## DIRECTIONS FOR THIS TASK:
How many lines of these entries include the string "Bool"? State the number alone.

## DATA TO EXAMINE:
*** Begin section ***

/-- K3: a peek out of range completes with a record; its byte is free. -/
theorem test_K3 : seen (fun t => (t.storage, cursors t, raisedIn t))
    (onPins (blk 5 [(0, 1), (1, 2), (2, 3), (3, 4), (4, 5)] (0, false) (0, false)) 0x2005)
    = some ([(0, 1), (1, 2), (2, 3), (3, 4), (4, 5)], ((0, false), (0, false)), [.peekRange 5]) := by decide

/-- K4: a peek of the slot being pushed sees the old byte. -/
theorem test_K4 : seen (fun t => (t.storage, t.peekData, t.occ))
    (onPins (blk 4 [(0, 0x41)] (1, false) (0, false)) 0x1509) = some ([(0, 0x41), (1, 0x42)], 0, 2) := by decide

/-- K5: two violations at one edge, in code order. -/
theorem test_K5 : seen (fun t => (t.storage, cursors t, t.occ, raisedIn t))
    (onPins (blk 5 [(0, 1), (1, 2), (2, 3), (3, 4), (4, 5)] (2, true) (2, false)) 0x2B36)
    = some ([(0, 1), (1, 2), (2, 0x66), (3, 4), (4, 5)], ((3, true), (2, false)), 6, [.overflow 2 3, .peekRange 6]) := by
  decide

/-! ## Listings (R53, R54) -/

theorem test_line_with_comment : parseLine ['p', 'u', 's', 'h', ' ', '0', 'x', '4', '1', ' ', ';', 'a']
    = .ok (some (.command (.push 0x41))) := by decide
theorem test_line_two_operands : parseLine ['P', 'E', 'E', 'K', 'P', 'U', 'S', 'H', ' ', '1', ',', ' ', '0', 'b', '1', '0']
    = .ok (some (.command (.peekpush 1 2))) := by decide
theorem test_line_byte_out_of_range : parseLine ['P', 'U', 'S', 'H', ' ', '2', '5', '6'] = .error .outOfRange := by decide
theorem test_listing_last_is_cap_minus_one : assembleText (cfg 0) [['.', 'c', 'a', 'p', ' ', '5'], ['L', 'A', 'S', 'T']]
    = .ok (cfg 5, [.edge (.peek 4)]) := by decide
theorem test_listing_late_cap : assembleText (cfg 0) [['N', 'O', 'P'], ['.', 'c', 'a', 'p', ' ', '5']]
    = .error .lateCapacity := by decide

/-! ## Witnesses: each meets the hypotheses of the statement it names, all together -/

/-- A run of one command. -/
def runs (i : Instr) (s : State) : Prop := ∃ t, exec i s = .next t

theorem witness_CapacityIsFixedForLife : ∃ t, step (onPins empty4 0) = .next t := ⟨_, rfl⟩

theorem witness_IndexWidthIsLeast :
    (5 : Nat) ≤ 2 ^ 3 ∧ decode (cfg 5) (Sample.ofWord (cfg 5) 0) = .ok .nop ∧ 4 < (cfg 5).cap ∧
    (cfg 0).cap = 128 ∧ (cfg 1).cap = 1 ∧ (cfg 5).cap = 5 := by decide

/-- One sample for each clause: RESET with every bit set, CLEAR, and the six cases of the rule. -/
theorem witness_DecodePriority :
    ∀ k ∈ [0b11111, 0b01111, 0b00000, 0b00001, 0b00010, 0b00110, 0b00011, 0b00111, 0b00100, 0b00101],
      Presents (cfg 5) (Sample.ofWord (cfg 5) (k * 2 ^ 11)) (BitVec.ofNat 5 k) 0b11111#5 ∧
      (match decode (cfg 5) (Sample.ofWord (cfg 5) (k * 2 ^ 11)) with | .ok _ => true | .error _ => false) = true := by
  unfold Presents; decide

theorem witness_EveryKnownSampleDecodes :
    Presents (cfg 5) (Sample.ofWord (cfg 5) 0x2FFF) 0b00101#5 0b11111#5 ∧
    busValue (Sample.ofWord (cfg 5) 0x2FFF).producer.pushData = some 255 ∧
    busValue (Sample.ofWord (cfg 5) 0x2FFF).consumer.peekAddr = some 7 := by
  unfold Presents; decide

theorem witness_DecodeEncodeRoundTrip : Instr.wellFormed (cfg 5) (.peekpush 7 0xFF) = true := by decide

theorem witness_DecodedCommandsAreWellFormed : decode (cfg 5) (Sample.ofWord (cfg 5) 0x2007) = .ok (.peek 7) := by decide

theorem witness_CommandWordLayout :
    7 < 2 ^ (cfg 5).width ∧
    (Instr.wellFormed (cfg 5) (.peek 7) = true ∧ pushedBytes (.peek 7) = []) ∧
    (Instr.wellFormed (cfg 5) (.push 0xFF) = true ∧ peekIndex? (.push 0xFF) = none) ∧ (cfg 4).cap = 4 := by decide

/-- A POP with one `push_data` and one `peek_addr` against a POP with others, one of them unknown, and an unknown peek. -/
theorem witness_UnusedOperandsHaveNoEffect :
    let x := Sample.ofWord empty4.config 0x0800
    let y := { Sample.ofWord empty4.config 0x0BFF with consumer := ⟨.high, .undriven, [.unknown, .high]⟩ }
    ⟨.pop, 0b00010#5, 0b11011#5⟩ ∈ commandTable ∧
    Presents empty4.config x 0b00010#5 0b11011#5 ∧ Presents empty4.config y 0b00010#5 0b11011#5 ∧ x ≠ y ∧
    ¬usesPushData .pop ∧ ¬usesPeekAddr .pop ∧
    decode (cfg 5) (Sample.ofWord (cfg 5) 0x2B36) = .ok (.peekpush 6 0x66) := by
  unfold Presents usesPushData usesPeekAddr; decide

/-- A sample for each way an input is used and unknown (`rst`; `clr`; `pop`; `peek` without a pop; the `push_data` of a PUSH),
and one whose unknown inputs are all don't-care. -/
theorem witness_UnknownUsedInputsAreRefused :
    ((hazy .unknown .low .low .low .low).producer.pushData.length = 8 ∧
      (hazy .unknown .low .low .low .low).consumer.peekAddr.length = (cfg 4).width) ∧
    (hazy .unknown .low .low .low .low).controller.rst.bit? = none ∧
    (hazy .low .undriven .low .low .low).controller.clr.bit? = none ∧
    (hazy .low .low .low .unknown .low).consumer.pop.bit? = none ∧
    (hazy .low .low .low .low .undriven).consumer.peek.bit? = none ∧
    (Presents (cfg 4) (hazy .low .low .high .low .low) 0b00001#5 0b11111#5 ∧ usesPushData .push ∧
      busValue (hazy .low .low .high .low .low).producer.pushData = none) ∧
    (Presents (cfg 4) (hazy .high .unknown .undriven .unknown .undriven) 0b10000#5 0b10000#5 ∧
      ¬usesPushData .reset ∧ ¬usesPeekAddr .reset) := by
  unfold Presents usesPushData usesPeekAddr; decide

theorem witness_StepRunsTheDecodedCommand :
    (onPins full4 0x0C14).inputs = Sample.ofWord (cfg 4) 0x0C14 :: [] ∧
    decode full4.config (Sample.ofWord (cfg 4) 0x0C14) = .ok (.pushpop 5) := by decide

theorem witness_PresentedCommandRunsAtTheNextEdge : Instr.wellFormed empty4.config (.peek 3) = true := by decide

theorem witness_OutputsDependOnHardwareAlone :
    full4.hw = { full4 with edge := 9, violations := [⟨1, .noReset .nop⟩] }.hw := by decide

theorem witness_StopsAreNamed :
    empty4.inputs = [] ∧
    ([Level.low].length ≠ 8 ∧ (Sample.ofWord (cfg 5) 0).producer.pushData.length = 8 ∧
      (Sample.ofWord (cfg 5) 0).consumer.peekAddr.length ≠ empty4.config.width) ∧
    ((blk 5 [] (5, false) (4, false)).cap ≤ (blk 5 [] (5, false) (4, false)).wr.idx ∧
      (blk 5 [] (5, false) (4, false)).rd.idx < (blk 5 [] (5, false) (4, false)).cap) ∧
    (blk 5 [] (0, false) (5, false)).cap ≤ (blk 5 [] (0, false) (5, false)).rd.idx := by decide

theorem witness_ResetRule :
    runs .reset c0 ∧ runs .nop c0 ∧ (onPins c0 0x7FFF).inputs = Sample.ofWord (cfg 4) 0x7FFF :: [] ∧
    Presents c0.config (Sample.ofWord (cfg 4) 0x7FFF) 0b10000#5 0b10000#5 ∧
    Presents c0.config (hazy .high .unknown .undriven .unknown .undriven) 0b10000#5 0b10000#5 :=
  ⟨⟨_, rfl⟩, ⟨_, rfl⟩, rfl, by unfold Presents; decide, by unfold Presents; decide⟩

theorem witness_ClearRule :
    runs .clear c0 ∧ Presents c0.config (Sample.ofWord (cfg 4) 0x3FFF) 0b01000#5 0b11000#5 ∧
    Presents c0.config (hazy .low .high .unknown .undriven .unknown) 0b01000#5 0b11000#5 :=
  ⟨⟨_, rfl⟩, by unfold Presents; decide, by unfold Presents; decide⟩

theorem witness_NopRule : runs .nop c0 ∧ Presents c0.config (Sample.ofWord (cfg 4) 0x03FF) 0b00000#5 0b11111#5 :=
  ⟨⟨_, rfl⟩, by unfold Presents; decide⟩

/-- A target that builds at most 128 slots: the default is built, 129 is not. -/
theorem witness_ConstructGivesAnEmptyBlock :
    (fun cap : Nat => decide (cap ≤ 128)) (if (0 : Nat) = 0 then 128 else 0) = true ∧
    (fun cap : Nat => decide (cap ≤ 128)) (if (129 : Nat) = 0 then 128 else 129) = false := by decide

theorem witness_ResetAndClearDiffer : runs .reset c0 ∧ runs .clear c0 ∧ { c0 with resetSeen := false }.resetSeen = false :=
  ⟨⟨_, rfl⟩, ⟨_, rfl⟩, rfl⟩

theorem witness_PreResetCommandsActAndRecord :
    { c0 with resetSeen := false }.resetSeen = false ∧ (Instr.push 0x10) ≠ .reset ∧
    runs (.push 0x10) { c0 with resetSeen := false } ∧ runs (.push 0x10) { c0 with resetSeen := true } :=
  ⟨rfl, by decide, ⟨_, rfl⟩, ⟨_, rfl⟩⟩

/-- The last index of `CAP = 5` and one before it, `CAP = 1`, and a command that moves both cursors. -/
theorem witness_CursorAdvanceWraps :
    ((Cursor.mk 4 false).idx < 5 ∧ (Cursor.mk 4 false).idx = 5 - 1) ∧
    ((Cursor.mk 3 true).idx < 5 ∧ (Cursor.mk 3 true).idx ≠ 5 - 1) ∧ (Cursor.mk 0 true).idx < 1 ∧
    runs (.pushpop 1) full4 ∧ restarts (.pushpop 1) = false :=
  ⟨by decide, by decide, by decide, ⟨_, rfl⟩, rfl⟩

theorem witness_ExtendedPointerAdvances : (Cursor.mk 4 true).idx < 5 := by decide

theorem witness_OccupancyArithmetic :
    full4.CursorsInRange ∧ restarts (.push 5) = false ∧ runs (.push 5) full4 ∧ runs .pop empty4 :=
  ⟨by unfold State.CursorsInRange; decide, rfl, ⟨_, rfl⟩, ⟨_, rfl⟩⟩

/-- Occupancy `CAP - 1` and 0 at `CAP = 4`, 0 at `CAP = 1`, and the pins of a PUSH. -/
theorem witness_PushRule :
    ((blk 4 [] (3, false) (0, false)).CursorsInRange ∧ (blk 4 [] (3, false) (0, false)).occ = 4 - 1) ∧
    (empty4.CursorsInRange ∧ empty4.occ = 0 ∧ 2 ≤ empty4.cap) ∧
    ((blk 1 [] (0, false) (0, false)).CursorsInRange ∧ (blk 1 [] (0, false) (0, false)).occ = 0 ∧
      (blk 1 [] (0, false) (0, false)).cap = 1) ∧
    runs (.push 4) (blk 4 [] (3, false) (0, false)) ∧
    Presents empty4.config (Sample.ofWord (cfg 4) 0x0504) 0b00001#5 0b11111#5 ∧
    (Sample.ofWord (cfg 4) 0x0504).pushByte = .ok 0x41 :=
  ⟨by unfold State.CursorsInRange; decide, by unfold State.CursorsInRange; decide,
    by unfold State.CursorsInRange; decide, ⟨_, rfl⟩, by unfold Presents; decide, by decide⟩

theorem witness_SilentOverwrite :
    full4.Inv ∧ full4.full = true ∧ full4.resetSeen = true ∧ runs (.push 5) full4 ∧ runs (.peekpush 0 5) full4 ∧
    (1 ≤ 3 ∧ 3 < full4.cap) ∧ (blk 1 [(0, 1)] (0, true) (0, false)).Inv ∧
    (blk 1 [(0, 1)] (0, true) (0, false)).full = true :=
  ⟨by unfold State.Inv State.CursorsInRange; decide, rfl, rfl, ⟨_, rfl⟩, ⟨_, rfl⟩, by decide,
    by unfold State.Inv State.CursorsInRange; decide, rfl⟩

/-- Occupancy 1, occupancy `CAP`, and the two control fields of POP. -/
theorem witness_PopRule :
    ((blk 4 [] (1, false) (0, false)).CursorsInRange ∧ (blk 4 [] (1, false) (0, false)).occ = 1) ∧
    (full4.CursorsInRange ∧ full4.occ = full4.cap ∧ 2 ≤ full4.cap) ∧
    (∃ t u, exec .pop full4 = .next t ∧ exec (.peek 2) t = .next u ∧ includesPop (.peek 2) = false) ∧
    Presents full4.config (Sample.ofWord (cfg 4) 0x0800) 0b00010#5 0b11011#5 ∧
    Presents full4.config (Sample.ofWord (cfg 4) 0x1803) 0b00010#5 0b11011#5 :=
  ⟨by unfold State.CursorsInRange; decide, by unfold State.CursorsInRange; decide, ⟨_, _, rfl, rfl, rfl⟩,
    by unfold Presents; decide, by unfold Presents; decide⟩
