-- ==== Sys2Proof/Tests/Slice0.lean ====
section
/-! SUPPORT. Tests of the model on fixed values from spec/95_test_vectors.md and the encoding tables, and for each
statement with hypotheses a witness that meets them. -/

namespace Sys2Proof.Tests

open Sys2Proof Sys2Proof.Machine

/-- The reference reset state with bytes stored from address `x` up and pc at `x`. -/
def startAt (x : Nat) (program : List Byte) : State :=
  { State.reset with mem := Memory.writeList [] x program, pc := BitVec.ofNat 9 x }

/-- The answer is a next state with the property. -/
def gives (o : Host.Outcome State Fault Refusal) (p : State → Bool) : Bool :=
  match o with
  | .next t => p t
  | .fault _ => false
  | .refused _ => false

/-- The step takes the fault, recorded at `fpc`. -/
def faults (o : Host.Outcome State Fault Refusal) (k : FaultKind) (fpc : PC) (info : Nat) : Bool :=
  gives o fun t => t.status = .faulted && t.faultRecord = some { kind := k, fpc := fpc, info := info }

/-! ### Well-formedness: an ill-formed term for each check (30_encoding.md R84, R85) -/

theorem test_wellFormed_refuses_first_operand_8 : WellFormed (.add 8 0) = false := by decide
theorem test_wellFormed_refuses_second_operand_8 : WellFormed (.add 7 8) = false := by decide
theorem test_wellFormed_refuses_single_operand_255 : WellFormed (.jne 255) = false := by decide
theorem test_wellFormed_refuses_ldi_register_8 : WellFormed (.ldi 8 0) = false := by decide
theorem test_wellFormed_takes_any_immediate : WellFormed (.ldi 7 255) = true := by decide

/-! ### Decoding: words written out from 30_encoding.md R86, R90 -/

theorem test_decode_hlt : decode [0b00000001] = .ok (.hlt, []) := by decide
theorem test_decode_ldi : decode [0b10000010, 0b00000010, 0b11001000] = .ok (.ldi 2 200, []) := by decide
theorem test_decode_prn : decode [0b01000111, 0b00000011] = .ok (.prn 3, []) := by decide
theorem test_decode_add : decode [0b10100000, 0b00000000, 0b00000001] = .ok (.add 0 1, []) := by decide
theorem test_decode_mul : decode [0b10100010, 0b00000111, 0b00000110] = .ok (.mul 7 6, []) := by decide
theorem test_decode_push : decode [0b01000101, 0b00000111] = .ok (.push 7, []) := by decide
theorem test_decode_pop : decode [0b01000110, 0b00000001] = .ok (.pop 1, []) := by decide
theorem test_decode_call : decode [0b01010000, 0b00000001] = .ok (.call 1, []) := by decide
theorem test_decode_ret : decode [0b00010001] = .ok (.ret, []) := by decide
theorem test_decode_cmp : decode [0b10100111, 0b00000101, 0b00000100] = .ok (.cmp 5 4, []) := by decide
theorem test_decode_jmp : decode [0b01010100, 0b00000011] = .ok (.jmp 3, []) := by decide
theorem test_decode_jeq : decode [0b01010101, 0b00000010] = .ok (.jeq 2, []) := by decide
theorem test_decode_jne : decode [0b01010110, 0b00000010] = .ok (.jne 2, []) := by decide
theorem test_decode_zero_illegal : decode [0b00000000, 1, 2] = .error (.illegalOpcode 0) := by decide
theorem test_decode_sub_illegal : decode [0xA1, 0, 1] = .error (.illegalOpcode 0xA1) := by decide
theorem test_decode_truncated : decode [0b10100000, 5] = .error (.truncated 2) := by decide
theorem test_decodeTableWord_short : decodeTableWord 8 0xA0 = some (.add 0 0) := by decide
theorem test_decodeTableWord_bytes : decodeTableWord 24 0xC80282 = some (.ldi 2 200) := by decide
theorem test_decodeTableWord_illegal : decodeTableWord 8 0xFF = none := by decide
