-- ==== Sys2Proof/Machine/Accessors.lean ====
section
/-! DEFINITION. The status-register poller and the register accessors (40_transport_registers.md R74 to R86): the
shared sequences, and the meanings of RDID, RDSR1, RDSR2, RDCR, WREN, the WRSR forms, EN4B and EX4B. -/

namespace Sys2Proof.Machine

/-- Byte 0 of a response (40_transport_registers.md R75: `[0]`). -/
def firstByte (rx : List Byte) : Byte := rx.getD 0 0#8

/-- `ReadSR1()` (40_transport_registers.md R75). -/
def readSr1 (s : State) : Res Byte := (xfer [s.cfg.opRdsr1] 1 s).bind fun rx s => .ok (firstByte rx) s

/-- `ReadSR2()` (40_transport_registers.md R76). -/
def readSr2 (s : State) : Res Byte := (xfer [s.cfg.opRdsr2] 1 s).bind fun rx s => .ok (firstByte rx) s

/-- `ReadCR()` (40_transport_registers.md R78). -/
def readCr (s : State) : Res Byte := (xfer [s.cfg.opRdcr] 1 s).bind fun rx s => .ok (firstByte rx) s

/-- `ReadReg(sel)` (40_transport_registers.md R74). -/
def readReg (sel : RegSel) (s : State) : Res Byte :=
  match sel with
  | .sr1 => readSr1 s
  | .sr2 => readSr2 s
  | .cr => readCr s

/-- `ReadId()` (40_transport_registers.md R84). -/
def readId (s : State) : Res Ident :=
  (xfer [s.cfg.opRdid] 3 s).bind fun rx s => .ok ⟨rx.getD 0 0#8, rx.getD 1 0#8, rx.getD 2 0#8⟩ s

/-- The ready-poll with `k` attempts left (40_transport_registers.md R77). -/
def pollFor : Nat → State → Res Unit
  | 0, s => raise .timeout s
  | k + 1, s => (readSr1 s).bind fun v s => if bitIsSet v s.cfg.sr1WipBit then pollFor k s else .ok () s

/-- `Poll()`: at most `POLL_BUDGET` status reads; the budget is per call (40_transport_registers.md R77). -/
def poll (s : State) : Res Unit := pollFor pollBudget s

/-- `WriteEnable()` (40_transport_registers.md R79). -/
def writeEnable (s : State) : Res Unit := (xfer [s.cfg.opWren] 0 s).done

/-- WREN, then a frame without response, then the ready-poll: the shape of every register write, sector erase and page
program (70_reset_and_hazards.md R185). -/
def writeFrame (tx : List Byte) (s : State) : Res Unit :=
  (writeEnable s).bind fun _ s => (xfer tx 0 s).bind fun _ s => poll s

/-- The paired form: SR1 is read just before the WREN and sent back unmasked (40_transport_registers.md R80, R82). -/
def writePaired (v : Byte) (s : State) : Res Unit :=
  (readSr1 s).bind fun s1 s => writeFrame [s.cfg.opWrsr, s1, v] s

/-- `WriteReg(sel, v)` (40_transport_registers.md R80). -/
def writeReg (sel : RegSel) (v : Byte) (s : State) : Res Unit :=
  match sel with
  | .sr1 => writeFrame [s.cfg.opWrsr, v] s
  | .sr2 => writePaired v s
  | .cr => writePaired v s

/-! ### Meanings -/

/-- RDID (40_transport_registers.md R84). -/
def execRdid (s : State) : Host.Outcome State Fault Refusal :=
  .next (endFrame (xfer [s.cfg.opRdid] 3 (beginCommand s)))

/-- RDSR1 (40_transport_registers.md R75). -/
def execRdsr1 (s : State) : Host.Outcome State Fault Refusal :=
  .next (endFrame (xfer [s.cfg.opRdsr1] 1 (beginCommand s)))

/-- RDSR2 (40_transport_registers.md R76). -/
def execRdsr2 (s : State) : Host.Outcome State Fault Refusal :=
  .next (endFrame (xfer [s.cfg.opRdsr2] 1 (beginCommand s)))

/-- RDCR (40_transport_registers.md R78). -/
def execRdcr (s : State) : Host.Outcome State Fault Refusal :=
  .next (endFrame (xfer [s.cfg.opRdcr] 1 (beginCommand s)))

/-- WREN (40_transport_registers.md R79): no ready-poll follows. -/
def execWren (s : State) : Host.Outcome State Fault Refusal :=
  .next (endWrite (writeEnable (beginCommand s)))

/-- WRSR.SR1 (40_transport_registers.md R81). -/
def execWrsrSr1 (v : Byte) (s : State) : Host.Outcome State Fault Refusal :=
  .next (endWrite (writeReg .sr1 v (beginCommand s)))

/-- WRSR.SR2 (40_transport_registers.md R82). -/
def execWrsrSr2 (v : Byte) (s : State) : Host.Outcome State Fault Refusal :=
  .next (endWrite (writeReg .sr2 v (beginCommand s)))

/-- WRSR.CR (40_transport_registers.md R83): "byte-identical to the SR2 form". -/
def execWrsrCr (v : Byte) (s : State) : Host.Outcome State Fault Refusal :=
  .next (endWrite (writeReg .cr v (beginCommand s)))

/-- EN4B (40_transport_registers.md R85): no WREN precedes it, no ready-poll follows. -/
def execEn4b (s : State) : Host.Outcome State Fault Refusal :=
  .next (endFrame (xfer [opEn4b] 0 (beginCommand s)))

/-- EX4B (40_transport_registers.md R86). -/
def execEx4b (s : State) : Host.Outcome State Fault Refusal :=
  .next (endFrame (xfer [opEx4b] 0 (beginCommand s)))

end Sys2Proof.Machine
end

*** End section ***

## SOLUTION FOR THIS TASK:
2